Bio. Christoph Koch is a professor of computer science at EPFL and a PI of NCCR MARVEL, a Swiss national research center for computational materials science. His research focus is on data management and data analysis. Until 2010, he was an associate professor of computer science at Cornell University. Previously to this, he obtained his PhD in Artificial Intelligence from TU Vienna and CERN (2001) and has held faculty positions at TU Vienna and Saarland University. He has won best paper awards at PODS 2002, ICALP 2005, SIGMOD 2011, and VLDB 2014, an Outrageous Ideas and Vision Paper Award at CIDR 2013, a Google Research Award (in 2009), and an ERC Grant (in 2011). He (co-)chaired the program committees of DBPL 2005, WebDB 2008, ICDE 2011, and VLDB 2013, and was PC vice-chair of ICDE 2008 and ICDE 2009. He has served on the editorial board of ACM Transactions on Internet Technology, as Editor-in-Chief of PVLDB, as well as in numerous program committees.

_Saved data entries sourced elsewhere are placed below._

-- ==== Sys2Proof/Proofs/GrammarSteps.lean ====
section
/-! Sys2Proof/Proofs/GrammarSteps.lean: GRM_STEP (R311, R314–R317): its checks, the configuration it starts from, what it refuses,
the mask it serves, and what it sends to the host. -/
namespace Sys2Proof.Proofs
open Sys2Proof.Machine Sys2Proof.Safety

/-! ## What has been issued stays issued -/

theorem issueHost_issued_prefix (fn : Nat) (o : Out) (s : State) : s.issued <+: (issueHost fn o s).issued := by
  unfold issueHost
  split
  · exact List.prefix_rfl
  · split
    · exact List.prefix_rfl
    · exact List.prefix_append _ _

theorem sendMsix_issued_prefix (fn v : Nat) (s : State) : s.issued <+: (sendMsix fn v s).issued := by
  unfold sendMsix
  split
  · exact List.prefix_rfl
  · exact issueHost_issued_prefix _ _ s

theorem sendMsix_if_issued_prefix (b : Bool) (fn v : Nat) (s : State) :
    s.issued <+: (if b then sendMsix fn v s else s).issued := by
  cases b
  · exact List.prefix_rfl
  · exact sendMsix_issued_prefix fn v s

theorem setLpeStatus_issued_prefix (b : Reg) (s : State) : s.issued <+: (setLpeStatus b s).issued := by
  unfold setLpeStatus raising
  dsimp only
  split
  · refine List.IsPrefix.trans ?_ (sendMsix_issued_prefix 0 1 _)
    exact List.prefix_rfl
  · exact List.prefix_rfl

theorem trace_issued_prefix (a b c d e : Nat) (s : State) : s.issued <+: (trace a b c d e s).issued := by
  unfold trace
  dsimp only
  split
  · split
    · refine List.IsPrefix.trans ?_ (setLpeStatus_issued_prefix 1 _)
      exact List.prefix_rfl
    · exact List.prefix_rfl
  · exact List.prefix_rfl

theorem completeSq_issued_prefix (p sq tag ctx : Nat) (ni : Bool) (st c a b : Nat) (s : State) :
    s.issued <+: (completeSq p sq tag ctx ni st c a b s).issued := by
  unfold completeSq
  split
  · exact List.prefix_rfl
  · unfold complete
    split
    · exact List.prefix_rfl
    · split
      · exact List.prefix_rfl
      · split
        · exact List.prefix_rfl
        · unfold writeCompletion
          dsimp only
          refine List.IsPrefix.trans ?_ (sendMsix_if_issued_prefix _ _ _ _)
          exact issueHost_issued_prefix _ _ s

theorem queue_issued_prefix {s : State} {q : SqReq} {op : Nat} {body : State → QRes} (h : Takes s q op none)
    (hr : (body (entryBegun q op s)).run = none) :
    (body (entryBegun q op s)).st.issued <+: (queue q op body s).issued := by
  have hanswer : answerEntry q op none body (takeEntry q s) = if (body (entryBegun q op s)).run.isSome then
      body (entryBegun q op s) else { body (entryBegun q op s) with
        st := trace 0 q.part 1 (entryTrace op q.tag q.sq (body (entryBegun q op s)).status) (body (entryBegun q op s)).cond
          (body (entryBegun q op s)).st } := by
    unfold answerEntry
    rw [h.entry]
    rfl
  unfold queue queueFull
  rw [if_pos h.begins, hanswer]
  generalize body (entryBegun q op s) = x at hr ⊢
  rw [hr]
  unfold settleEntry
  dsimp only [Option.isSome]
  rw [if_neg (by decide)]
  dsimp only
  rw [hr]
  exact (trace_issued_prefix _ _ _ _ _ _).trans (completeSq_issued_prefix _ _ _ _ _ _ _ _ _ _)

/-- What a command's own rules issue is issued. -/
theorem exec_issues {c : Instr} {q : SqReq} {op : Nat} {body : State → QRes} {s : State} {o : Out}
    (hex : exec c s = .next (queue q op body s)) (h : Takes s q op none)
    (hb : ∀ b, Settled s b → (body b).run = none ∧ o ∈ (body b).st.issued) :
    ∃ t, exec c s = .next t ∧ o ∈ t.issued := by
  obtain ⟨hr, ho⟩ := hb _ (Laws.entryBegun_settled q op s)
  exact ⟨_, hex, (queue_issued_prefix h hr).subset ho⟩

theorem hostWrite_issues {fn addr : Nat} {bs : List Byte} {s : State} (hbs : bs ≠ []) (hl : s.landing.linkActive = true)
    (hb : landingBlocked s fn = false) : Out.hostWrite fn addr bs ∈ (hostWrite fn addr bs s).issued := by
  unfold hostWrite issueHost
  rw [if_neg hbs, hl, hb]
  exact List.mem_append_right _ List.mem_cons_self

/-- An entry begins only while its function may reach host memory (R466). -/
theorem takes_unblocked {s : State} {q : SqReq} {op : Nat} {bl : Option Nat} (h : Takes s q op bl) :
    landingBlocked s (1 + q.part) = false := by
  have hbegins := h.begins
  simp only [mayBegin, Bool.and_eq_true, Bool.not_eq_true'] at hbegins
  exact hbegins.1.2

theorem fitBytes_ne_nil {n : Nat} (h : n ≠ 0) (bs : List Byte) : fitBytes n bs ≠ [] := by
  refine List.ne_nil_of_length_pos ?_
  rw [fitBytes, List.length_append, List.length_take, zeros_length]
  omega

/-! ## The parts of a step -/

/-- The mask goes to the host, but with NO_MASK. -/
def writeMask (p : Nat) (a : GrmStepArgs) (g : Grammar) (m : List Byte) (s : State) : State :=
  if a.noMask then s else hostWrite (1 + p) a.maskAddr (fitBytes g.maskBytes m) s

theorem writeMask_settled (p : Nat) (a : GrmStepArgs) (g : Grammar) (m : List Byte) (s : State) :
    Settled s (writeMask p a g m s) := by
  unfold writeMask
  split
  · exact .refl s
  · exact (Laws.hostWrite_shown _ _ _ s).settled

/-- The conditions of a step: those of reduced service (R314). -/
def stepCond (s : State) : Nat := if reducedService s then condReduced else 0

/-- No token other than EOS_ID is allowed by the mask, and the configuration is not accepting (R311). -/
def deadEnd (g : Grammar) (v : Vocab) (d : Conf) (m : List Byte) : Bool :=
  !gramAccepts g d && (List.range v.tokens.length).all (fun t => decide (t = v.eos) || !maskBit m t)

/-- STATUS of a step whose mask is served. -/
def servedStatus (wrong : Option Nat) (dead : Bool) (cond : Nat) : Nat :=
  if wrong.isSome then St.maskMismatch else if dead then St.grammarDeadEnd else statusOfConditions cond

/-- DETAIL_B of a step whose mask is served: the index of a wrong entry stands in place of the state (R315). -/
def servedDetail (g : Grammar) (d : Conf) (pre : Bool) (wrong : Option Nat) : Nat :=
  match wrong with
  | some i => grmDetail g d pre - d.state % 65536 + i
  | none => grmDetail g d pre

/-- The mask written: a dead end allows nothing (R311). -/
def servedMask (dead : Bool) (m : List Byte) : List Byte := if dead then [] else m

/-- The step that ends in `d` with the mask `m`. -/
def servedStep (p : Nat) (a : GrmStepArgs) (g : Grammar) (v : Vocab) (d : Conf) (m : List Byte) (pre : Bool) (wrong : Option Nat)
    (s : State) : QRes :=
  { st := grmPut p a d (deadEnd g v d m) (writeMask p a g (servedMask (deadEnd g v d m) m) s)
    status := servedStatus wrong (deadEnd g v d m) (stepCond s)
    cond := if wrong.isSome || deadEnd g v d m then 0 else stepCond s
    dA := maskCount v (servedMask (deadEnd g v d m) m)
    dB := servedDetail g d pre wrong }

/-- An empty mask marks no token. -/
theorem maskCount_nil (v : Vocab) : maskCount v [] = 0 := by
  simp [maskCount, maskBit]

/-! ## `grmAdvance`, case by case (R316) -/

section
variable {p : Nat} {a : GrmStepArgs} {g : Grammar} {v : Vocab} {c : Conf} {s : State}

theorem grmAdvance_verify_refused (hv : a.verify = true) (hp : preOnly s v = true) :
    grmAdvance p a g v c s = .fail s (St.notReady, 0) := by
  unfold grmAdvance
  exact if_pos ⟨hv, hp⟩

variable (hn : a.verify = true → preOnly s v = false)
include hn

/-- VERIFY is refused only while masks come from precomputed entries. -/
theorem grmAdvance_not_refused : ¬(a.verify = true ∧ preOnly s v = true) := by
  rintro ⟨hv, hp⟩
  rw [hn hv] at hp
  exact Bool.false_ne_true hp

theorem grmAdvance_invalid_token (ht : a.hasToken = true) (hr : v.tokens.length ≤ a.token) :
    grmAdvance p a g v c s = .fail s (St.invalidToken, 0) := by
  unfold grmAdvance
  dsimp only
  rw [if_neg (grmAdvance_not_refused hn), if_pos ⟨ht, hr⟩]

theorem grmAdvance_token_not_allowed (ht : a.hasToken = true) (hr : a.token < v.tokens.length)
    (ha : gramAllows g v c a.token = false) : grmAdvance p a g v c s = .fail s (St.tokenNotAllowed, 0) := by
  unfold grmAdvance
  dsimp only
  rw [if_neg (grmAdvance_not_refused hn), if_neg (fun h => Nat.not_le.mpr hr h.2),
    if_pos ⟨ht, by rw [ha]; exact Bool.false_ne_true⟩]

/-- An allowed EOS_ID halts the stream. -/
theorem grmAdvance_eos (ht : a.hasToken = true) (hr : a.token < v.tokens.length) (ha : gramAllows g v c a.token = true)
    (he : a.token = v.eos) : grmAdvance p a g v c s =
      { st := grmPut p a c true (writeMask p a g [] s), status := statusOfConditions (stepCond s), cond := stepCond s
        dB := grmDetail g c false } := by
  unfold grmAdvance
  dsimp only
  rw [if_neg (grmAdvance_not_refused hn), if_neg (fun h => Nat.not_le.mpr hr h.2), if_neg (fun h => h.2 ha), if_pos ⟨ht, he⟩]
  rfl

/-- The configuration in which the step stands once its token, if it has one, is taken. -/
def StepsTo (g : Grammar) (v : Vocab) (a : GrmStepArgs) (c d : Conf) : Prop :=
  a.hasToken = false ∧ d = c ∨ a.hasToken = true ∧ a.token < v.tokens.length ∧
    gramAllows g v c a.token = true ∧ a.token ≠ v.eos ∧ gramBytes g c (v.text a.token) = some d

theorem grmAdvance_of_stepsTo {d : Conf} (h : StepsTo g v a c d) :
    grmAdvance p a g v c s = match serveMask (preOnly s v) g v a.verify d with
      | none => .fail s (St.notReady, 0)
      | some (m, pre, wrong) => servedStep p a g v d m pre wrong s := by
  unfold grmAdvance
  dsimp only
  rw [if_neg (grmAdvance_not_refused hn)]
  obtain ⟨ht, rfl⟩ | ⟨ht, hr, ha, he, hd⟩ := h
  · rw [ht, if_neg (fun h => Bool.false_ne_true h.1), if_neg (fun h => Bool.false_ne_true h.1),
      if_neg (fun h => Bool.false_ne_true h.1), if_neg Bool.false_ne_true]
    rfl
  · rw [if_neg (fun h => Nat.not_le.mpr hr h.2), if_neg (fun h => h.2 ha), if_neg (fun h => he h.2), if_pos ht, hd]
    rfl

theorem grmAdvance_unserved {d : Conf} (h : StepsTo g v a c d) (hm : serveMask (preOnly s v) g v a.verify d = none) :
    grmAdvance p a g v c s = .fail s (St.notReady, 0) := by rw [grmAdvance_of_stepsTo hn h, hm]

theorem grmAdvance_served {d : Conf} {m : List Byte} {pre : Bool} {wrong : Option Nat} (h : StepsTo g v a c d)
    (hm : serveMask (preOnly s v) g v a.verify d = some (m, pre, wrong)) :
    grmAdvance p a g v c s = servedStep p a g v d m pre wrong s := by rw [grmAdvance_of_stepsTo hn h, hm]

end

/-! ## The body of GRM_STEP -/

/-- The machine in which a step meets its checks. -/
def stepping (a : GrmStepArgs) (p : Nat) (s : State) : State := naming a.open_ p a.stream s

theorem stepCond_of_settled {s b : State} {a : GrmStepArgs} {p : Nat} (hs : Settled (stepping a p s) b) :
    stepCond b = stepCond s := by
  rw [stepCond, stepCond, settled_reducedService hs, stepping, reducedService_naming]

theorem preOnly_of_settled {s b : State} {a : GrmStepArgs} {p : Nat} (hs : Settled (stepping a p s) b) (v : Vocab) :
    preOnly b v = preOnly s v := by
  rw [settled_preOnly hs, stepping, preOnly_naming]

theorem grmStepChecks_settled {s t : State} (h : Settled s t) (p : Nat) (a : GrmStepArgs) :
    grmStepChecks t p a = grmStepChecks s p a := by
  simp only [grmStepChecks, settled_findGrammar h, settled_streamChecks h]

theorem grmStepBody_of_fail {p : Nat} {a : GrmStepArgs} {b : State} {e : Nat × Nat}
    (h : firstFail (grmStepChecks (stepping a p b) p a) = some e) : grmStepBody p a b = .fail (stepping a p b) e :=
  qchecked_of_fail _ h

/-- CLOSE alone. -/
def closesAlone (a : GrmStepArgs) : Bool := a.close && !a.hasToken && !a.verify

/-- Where an entry's checks pass on the state `s`, what a step then finds: its partition, grammar and vocabulary. -/
structure StepFinds (s : State) (p : Nat) (a : GrmStepArgs) (g : Grammar) (v : Vocab) : Prop where
  inRange : p < s.parts.length
  checks : firstFail (grmStepChecks (stepping a p s) p a) = none
  grammar : findGrammar (part s p) a.grammar = some g
  vocab : findVocab (part s p) g.vocab = some v

/-- The stream context in which the step continues: none for one that it opens. -/
def stepContext (a : GrmStepArgs) (p : Nat) (s : State) : Option Stream :=
  if a.open_ then none else findStream (part s p) a.stream

/-- What a step does once its checks pass. -/
def stepFrom (p : Nat) (a : GrmStepArgs) (g : Grammar) (v : Vocab) (x : Option Stream) (s : State) : QRes :=
  match x with
  | some { kind := .gram _ c halted, .. } =>
    if closesAlone a then { st := setStream p a.stream none s, dB := grmDetail g c false }
    else if halted then .fail s (St.streamHalted, 0)
    else grmAdvance p a g v c s
  | _ => grmAdvance p a g v { state := g.start, stack := [] } s

theorem grmStepBody_of_finds {s b : State} {p : Nat} {a : GrmStepArgs} {g : Grammar} {v : Vocab} (h : StepFinds s p a g v)
    (hb : Settled s b) :
    grmStepBody p a b = stepFrom p a g v (stepContext a p (stepping a p b)) (stepping a p b) := by
  have hu : Settled (stepping a p s) (stepping a p b) := naming_settled hb a.open_ p a.stream
  have hg : findGrammar (part (stepping a p b) p) a.grammar = some g := by
    rw [settled_findGrammar hu, stepping, findGrammar_naming h.inRange, h.grammar]
  have hv : findVocab (part (stepping a p b) p) g.vocab = some v := by
    rw [settled_findVocab hu, stepping, findVocab_naming h.inRange, h.vocab]
  refine (qchecked_of_pass (s := stepping a p b) _ ?_).trans ?_
  · exact (congrArg firstFail (grmStepChecks_settled hu p a)).trans h.checks
  · rw [show findGrammar (part (if a.open_ then b else touchStream p a.stream b) p) a.grammar = some g from hg]
    dsimp only
    rw [show findVocab (part (if a.open_ then b else touchStream p a.stream b) p) g.vocab = some v from hv]
    rfl

/-- The context of an open stream is that of before, used now. -/
theorem stepContext_stepping {s b : State} {p : Nat} {a : GrmStepArgs} {x : Stream} (hp : p < s.parts.length) (hb : Settled s b)
    (ho : a.open_ = false) (hx : findStream (part s p) a.stream = some x) :
    stepContext a p (stepping a p b) = some { x with lastUse := s.time } := by
  have hu : Settled (touchStream p a.stream s) (touchStream p a.stream b) := touchStream_settled hb p a.stream
  have hname : stepping a p b = touchStream p a.stream b := by rw [stepping, naming, ho]; rfl
  rw [stepContext, hname, ho, if_neg Bool.false_ne_true, settled_findStream hu, findStream_touchStream hp, hx]
  rfl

Next-Generation Hardware for Data Management – more a Blessing than a Curse? [slides]

Wolfgang Lehner
Technische Universität Dresden

Wolfang Lehner

Abstract. Recent hardware developments have touched almost all components of a computing system: the existence of many and potentially heterogeneous cores, the availability of volatile and non-volatile main memories with an ever growing capacity, and the emergence of economically affordable, high-speed/low-latency interconnects are only a few prominent examples. Every single development as well as their combination has a massive impact on the design of modern computing systems. However, it is still an open question, if, how, and at which level of detail, a database system has to explicitly be aware of those developments and exploit them using specifically designed algorithms and data structures. Within the talk I will try to give an answer to this question and argue for a clear roadmap of HW/SW-DB-CoDesign especially providing an outlook to upcoming technologies and discussion of their non-functional properties like energy-efficiency and resilience behavior.

Bio. Wolfgang Lehner is full professor and head of the database technology group at the TU Dresden, Germany. His research is dedicated to database system architecture specifically looking at crosscutting aspects from algorithms down to hardware-related aspects in main-memory centric settings. He is part of TU Dresden's excellence cluster with research topics in energy-aware scheduling, resilient data structures on unreliable hardware, and orchestration of wildly heterogeneous systems; he is also a principal investigator of Germany's national "Competence Center for Scalable Data Services and Solutions" (ScaDS); Wolfgang also maintains a close research relationship with the SAP HANA development team. He serves the community in many PCs, is an elected member of the VLDB Endowment, serves on the review board of the German Research Foundation (DFG), and is an appointed member of the Academy of Europe.